##### Entries shown #####

-- ==== Sys2Proof/Machine/Operands.lean ====
section
/-! DEFINITION. Operand forms: the enumerators' codes (30_encoding R73 to R75), the clamp and the floor modulus (00_scope R10),
the fields of a command word and the law of all setters (30_encoding R71, 40_codec R111), BUILD's defaults (R88, R101), and the
order of bits and bytes on the bus (20_memory R55, R56). -/

namespace Sys2Proof

/-- SCAN_MODE codes: "each its position in the source's list, counting from 0" (R73, decision D1). -/
def ScanMode.code : ScanMode → BitVec 4
  | .none => 0
  | .manual => 1
  | .repeat => 2
  | .stdRangeInternal => 3
  | .stdRangeExternal => 4
  | .upperRangeInternal => 5
  | .upperRangeExternal => 6
  | .customRangeInternal => 7
  | .customRangeExternal => 8

/-- RESET codes by list position (R74, decision D1). -/
def ResetScope.code : ResetScope → BitVec 2
  | .none => 0
  | .fifoOnly => 1
  | .all => 2

/-- POWER_MODE codes by list position (R75, decision D1). -/
def PowerMode.code : PowerMode → BitVec 2
  | .normal => 0
  | .autoShutdown => 1
  | .autoStandby => 2

namespace Machine

/-- `clamp15(c)`: 0 below 0, 15 above 15, else `c` (00_scope R10). -/
def clamp15 (c : Int) : Int := if c < 0 then 0 else if 15 < c then 15 else c

/-- `c mod 16`, the floor modulus: the unique `r` in 0..15 with `c - r` divisible by 16 (00_scope R10, decision D10). -/
def mod16 (c : Int) : Int := c % 16

/-- The 4-bit field that holds the clamp of an integer (30_encoding R77). -/
def clampField (c : Int) : Chan := BitVec.ofInt 4 (clamp15 c)

/-- A field of a command word: its lowest bit and its width (30_encoding R71). -/
structure Field where
  lo : Nat
  width : Nat
  deriving DecidableEq, Repr

/-- CONFIG, bit 15 (R71). -/
def fConfig : Field := ⟨15, 1⟩
/-- SCAN_MODE, bits 14:11 (R71). -/
def fScanMode : Field := ⟨11, 4⟩
/-- CHANNEL, bits 10:7 (R71). -/
def fChannel : Field := ⟨7, 4⟩
/-- RESET, bits 6:5 (R71). -/
def fReset : Field := ⟨5, 2⟩
/-- POWER_MODE, bits 4:3 (R71). -/
def fPowerMode : Field := ⟨3, 2⟩
/-- CHANNEL_ID_ENABLE, bit 2 (R71). -/
def fChannelIdEnable : Field := ⟨2, 1⟩
/-- SOFTWARE_CONVERT, bit 1 (R71). -/
def fSoftwareConvert : Field := ⟨1, 1⟩

/-- The mask of a field: ones at its bits (R71). -/
def Field.mask (f : Field) : Word := BitVec.ofNat 16 ((2 ^ f.width - 1) <<< f.lo)

/-- The law of all setters: "clears its field's bits then ORs in the new value" (40_codec R111). -/
def setField (f : Field) (w : Word) (v : BitVec f.width) : Word :=
  (w &&& ~~~f.mask) ||| ((v.setWidth 16 <<< f.lo) &&& f.mask)

/-- A field read from a command word; notation of 40_codec R116, used in statements. -/
def readField (f : Field) (w : Word) : BitVec f.width := w.extractLsb' f.lo f.width

/-- BUILD's operands as a caller may give them, each possibly left out (40_codec R101). -/
structure BuildOperands where
  scan : Option (BitVec 4) := none
  reset : Option (BitVec 2) := none
  pm : Option (BitVec 2) := none
  chid : Option Bool := none
  swc : Option Bool := none
  cfg : Option Bool := none
  deriving DecidableEq, Repr

/-- "Each operand left out takes its default": MANUAL, NONE, NORMAL, true, true, false (R88, R101). -/
def BuildOperands.expand (o : BuildOperands) : Instr :=
  .build (o.scan.getD ScanMode.manual.code) (o.reset.getD ResetScope.none.code) (o.pm.getD PowerMode.normal.code)
    (o.chid.getD true) (o.swc.getD true) (o.cfg.getD false)

/-- The bits of a word in the order they cross the wire: "Bit 15 of `tx` is the first bit" (20_memory R55). -/
def wireBits (w : Word) : List Bool := (List.range 16).map fun k => w.getLsbD (15 - k)

/-- The word whose bits arrive in this order, the first received being the most significant (20_memory R55). -/
def ofWireBits (bits : List Bool) : Word := bits.foldl (fun w b => (w <<< 1) ||| (BitVec.ofBool b).setWidth 16) 0

/-- The response made of two bytes, "with `high` the first byte received": `(high << 8) | low` (20_memory R56). -/
def joinBytes (hi lo : BitVec 8) : Word := (hi.setWidth 16 <<< 8) ||| lo.setWidth 16

/-- The two bytes of a word in the order they are sent: `tx[15:8]`, then `tx[7:0]` (20_memory R56). -/
def sentBytes (w : Word) : BitVec 8 × BitVec 8 := (w.extractLsb' 8 8, w.extractLsb' 0 8)

end Machine

end Sys2Proof
end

#####

_Assigned task:_
Retype all of the data shown above, word for word.

_Task output:_
-- ==== Sys2Proof/Machine/Operands.lean ====
section
/-! DEFINITION. Operand forms: the enumerators' codes (30_encoding R73 to R75), the clamp and the floor modulus (00_scope R10),
the fields of a command word and the law of all setters (30_encoding R71, 40_codec R111), BUILD's defaults (R88, R101), and the
order of bits and bytes on the bus (20_memory R55, R56). -/

namespace Sys2Proof

/-- SCAN_MODE codes: "each its position in the source's list, counting from 0" (R73, decision D1). -/
def ScanMode.code : ScanMode → BitVec 4
  | .none => 0
  | .manual => 1
  | .repeat => 2
  | .stdRangeInternal => 3
  | .stdRangeExternal => 4
  | .upperRangeInternal => 5
  | .upperRangeExternal => 6
  | .customRangeInternal => 7
  | .customRangeExternal => 8

/-- RESET codes by list position (R74, decision D1). -/
def ResetScope.code : ResetScope → BitVec 2
  | .none => 0
  | .fifoOnly => 1
  | .all => 2

/-- POWER_MODE codes by list position (R75, decision D1). -/
def PowerMode.code : PowerMode → BitVec 2
  | .normal => 0
  | .autoShutdown => 1
  | .autoStandby => 2

namespace Machine

/-- `clamp15(c)`: 0 below 0, 15 above 15, else `c` (00_scope R10). -/
def clamp15 (c : Int) : Int := if c < 0 then 0 else if 15 < c then 15 else c

/-- `c mod 16`, the floor modulus: the unique `r` in 0..15 with `c - r` divisible by 16 (00_scope R10, decision D10). -/
def mod16 (c : Int) : Int := c % 16

/-- The 4-bit field that holds the clamp of an integer (30_encoding R77). -/
def clampField (c : Int) : Chan := BitVec.ofInt 4 (clamp15 c)

/-- A field of a command word: its lowest bit and its width (30_encoding R71). -/
structure Field where
  lo : Nat
  width : Nat
  deriving DecidableEq, Repr

/-- CONFIG, bit 15 (R71). -/
def fConfig : Field := ⟨15, 1⟩
/-- SCAN_MODE, bits 14:11 (R71). -/
def fScanMode : Field := ⟨11, 4⟩
/-- CHANNEL, bits 10:7 (R71). -/
def fChannel : Field := ⟨7, 4⟩
/-- RESET, bits 6:5 (R71). -/
def fReset : Field := ⟨5, 2⟩
/-- POWER_MODE, bits 4:3 (R71). -/
def fPowerMode : Field := ⟨3, 2⟩
/-- CHANNEL_ID_ENABLE, bit 2 (R71). -/
def fChannelIdEnable : Field := ⟨2, 1⟩
/-- SOFTWARE_CONVERT, bit 1 (R71). -/
def fSoftwareConvert : Field := ⟨1, 1⟩

/-- The mask of a field: ones at its bits (R71). -/
def Field.mask (f : Field) : Word := BitVec.ofNat 16 ((2 ^ f.width - 1) <<< f.lo)

/-- The law of all setters: "clears its field's bits then ORs in the new value" (40_codec R111). -/
def setField (f : Field) (w : Word) (v : BitVec f.width) : Word :=
  (w &&& ~~~f.mask) ||| ((v.setWidth 16 <<< f.lo) &&& f.mask)

/-- A field read from a command word; notation of 40_codec R116, used in statements. -/
def readField (f : Field) (w : Word) : BitVec f.width := w.extractLsb' f.lo f.width

/-- BUILD's operands as a caller may give them, each possibly left out (40_codec R101). -/
structure BuildOperands where
  scan : Option (BitVec 4) := none
  reset : Option (BitVec 2) := none
  pm : Option (BitVec 2) := none
  chid : Option Bool := none
  swc : Option Bool := none
  cfg : Option Bool := none
  deriving DecidableEq, Repr

/-- "Each operand left out takes its default": MANUAL, NONE, NORMAL, true, true, false (R88, R101). -/
def BuildOperands.expand (o : BuildOperands) : Instr :=
  .build (o.scan.getD ScanMode.manual.code) (o.reset.getD ResetScope.none.code) (o.pm.getD PowerMode.normal.code)
    (o.chid.getD true) (o.swc.getD true) (o.cfg.getD false)

/-- The bits of a word in the order they cross the wire: "Bit 15 of `tx` is the first bit" (20_memory R55). -/
def wireBits (w : Word) : List Bool := (List.range 16).map fun k => w.getLsbD (15 - k)

/-- The word whose bits arrive in this order, the first received being the most significant (20_memory R55). -/
def ofWireBits (bits : List Bool) : Word := bits.foldl (fun w b => (w <<< 1) ||| (BitVec.ofBool b).setWidth 16) 0

/-- The response made of two bytes, "with `high` the first byte received": `(high << 8) | low` (20_memory R56). -/
def joinBytes (hi lo : BitVec 8) : Word := (hi.setWidth 16 <<< 8) ||| lo.setWidth 16

/-- The two bytes of a word in the order they are sent: `tx[15:8]`, then `tx[7:0]` (20_memory R56). -/
def sentBytes (w : Word) : BitVec 8 × BitVec 8 := (w.extractLsb' 8 8, w.extractLsb' 0 8)

end Machine

end Sys2Proof
end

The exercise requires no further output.